Dynamic data models with Jinja and Python

Cube supports authoring data models using the Jinja templating language (opens in a new tab). This allows de-duplicating common patterns in your data models as well as dynamically generating data models from a remote data source.

This feature is in Public Preview and is subject to change. We'd love to hear your feedback on this feature, please post an issue on GitHub.

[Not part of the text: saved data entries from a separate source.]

/-- A write to a protected page is held (R429): the page's bytes are kept for the copy as they stand before the write, and the
page waits for its copy. The write itself lands in the same step (log entry 23). -/
def State.holdPage (s : State) (a : Nat) : State :=
  let page := a / 65536
  let fresh := fun (k : Ckpt) => k.protects page && !(k.saved.map SavedPage.page).contains page
  if s.ckpts.any fresh then
    let x : SavedPage := { page := page, data := s.memRead (page * 65536) 65536, poison := (sheetRange (page * 65536) 65536).filter s.poisoned }
    { s with
      ckpts := s.ckpts.map fun k => if fresh k then { k with saved := k.saved ++ [x] } else k
      held := s.held ++ [(page, s.clock)] }
  else s

/-- Writes bytes that lie in one sheet: discarded and recorded where the channel is fenced (R274); poisoned data marks the sheet, an
unpoisoned write of the whole sheet clears the mark and a partial one leaves it (07_movement R221). DESIGN CHOICE (log entry 162): R257 lets a
write through a cache update a present line, and R258 has a write invalidate the sheet's line in all four caches; here it is dropped in all. -/
def State.writeSheet (s : State) (a : Nat) (d : Bytes) (poison : Bool) : State :=
  let sh := a / 1024
  if s.fenced sh then { s with mem.fence := AMap.set noMark s.mem.fence sh true }
  else
    let s := s.holdPage a
    let s := { s with mem.bytes := wrMapD s.mem.dflt s.mem.bytes a d }
    let s := s.invalidate sh
    if poison then s.mark sh true else if d.length = 1024 then s.mark sh false else s

/-- Writes a range of bytes sheet by sheet; `poison` gives each sheet's mark. -/
def State.memWriteP (s : State) (a : Nat) (d : Bytes) (poison : Nat → Bool) : State :=
  (sheetsOf a d).foldl (fun s x => s.writeSheet x.1 x.2 (poison (x.1 / 1024))) s

/-- Writes unpoisoned bytes. -/
def State.memWrite (s : State) (a : Nat) (d : Bytes) : State := s.memWriteP a d noMark

/-- Marks every sheet that a range meets (07_movement R219 R220); a fenced channel's sheet goes to the fence record. -/
def State.poisonRange (s : State) (a n : Nat) : State :=
  (sheetRange a n).foldl (fun s sh =>
    if s.fenced sh then { s with mem.fence := AMap.set noMark s.mem.fence sh true }
    else (s.mark sh true).invalidate sh) s

/-- Zeroes a range and clears its marks (R279, Table 09-11). -/
def State.zeroRange (s : State) (a n : Nat) : State :=
  { s with mem := { s.mem.zero a n with caches := s.mem.caches.map fun c =>
             (c.map fun kv => (kv.1, kv.2.filter fun l => !within (l.sheet * 1024) 1024 a n)).filter fun kv => kv.2 ≠ [] } }

/-- The region that holds a range, if one region does. -/
def State.regionOf (s : State) (a n : Nat) : Option Region := s.mem.regions.find? fun r => within a n r.base r.size

/-- Whether every byte of a range lies in regions mapped to a context. -/
def State.mappedTo (s : State) (c a n : Nat) : Bool :=
  (sheetRange a n).all fun sh => s.mem.regions.any fun r => r.ctx = c && within (sh * 1024) 1024 r.base r.size

/-! ## Channel errors (R271-R275) -/

/-- Counts events of a channel and raises the corrected-error warning when more than 256 fall within 10 s (R275). The
Boolean says whether a warning was raised. -/
def State.countChan (s : State) (c n : Nat) (corrected : Bool) (inj : Bool) : Bool × State :=
  let x := s.chan c
  let ev := (x.events.filter fun t => s.clock < t + 10000000000) ++ List.replicate n s.clock
  let warn := decide (256 < ev.length) && !x.warned
  let x := { x with
    events := ev.drop (ev.length - 257)
    lowSince := if 64 < ev.length then some (ev.getD (ev.length - 65) 0 + 10000000000) else x.lowSince
    warned := x.warned || warn
    corrected := if corrected then x.corrected + n else x.corrected
    reissued := if corrected then x.reissued else x.reissued + n }
  let s := s.setChan c x
  (warn, if warn then s.nativeI inj 2 0x0103 c 0 ev.length else s)

/-- Drops every line of a channel's sheets from the four caches: a read must find what the fenced channel returns (R260 R274). -/
def State.dropChan (s : State) (c : Nat) : State :=
  { s with mem.caches := s.mem.caches.map fun m =>
      (m.map fun kv => (kv.1, kv.2.filter fun l => chanOf (l.sheet * 1024) ≠ c)).filter fun kv => kv.2 ≠ [] }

To use a Jinja template, create a file in your data model folder with the .jinja extension. For example, a file containing the orders cube could be named orders.yml.jinja under the models/ directory.

Loops

Jinja supports looping (opens in a new tab) over lists and dictionaries. In the following example, we loop over a list of nested properties and generate a LEFT JOIN UNNEST clause for each one: for each one:

{%- set nested_properties = [
  "referrer",
  "href",
  "host",
  "pathname",
  "search"
] -%}
 
cubes:
  - name: analytics
    sql: >
      SELECT
      {%- for prop in nested_properties %}
        {{ prop }}_prop.value AS {{ prop }}
      {%- endfor %}
      FROM public.events
      {%- for prop in nested_properties %}
      LEFT JOIN UNNEST(properties) AS {{ prop }}_prop ON {{ prop }}_prop.key = '{{ prop }}'
      {%- endfor %}

Another useful pattern is to loop over a dictionary of values and generate a measure for each one, as in the following example:

{%- set metrics = {
  "mau": 30,
  "wau": 7,
  "day": 1
} %}
 
cubes:
  - name: orders
    sql_table: public.orders
 
    measures:
      {%- for name, days in metrics.items() %}
      - name: {{ name }}
        type: count_distinct
        sql: user_id
        rolling_window:
          trailing: {{ days }} day
          offset: start
      {% endfor %}

Macros

Cube data models also support Jinja macros, which allow you to define reusable snippets of code. You can read more about macros in the Jinja documentation (opens in a new tab).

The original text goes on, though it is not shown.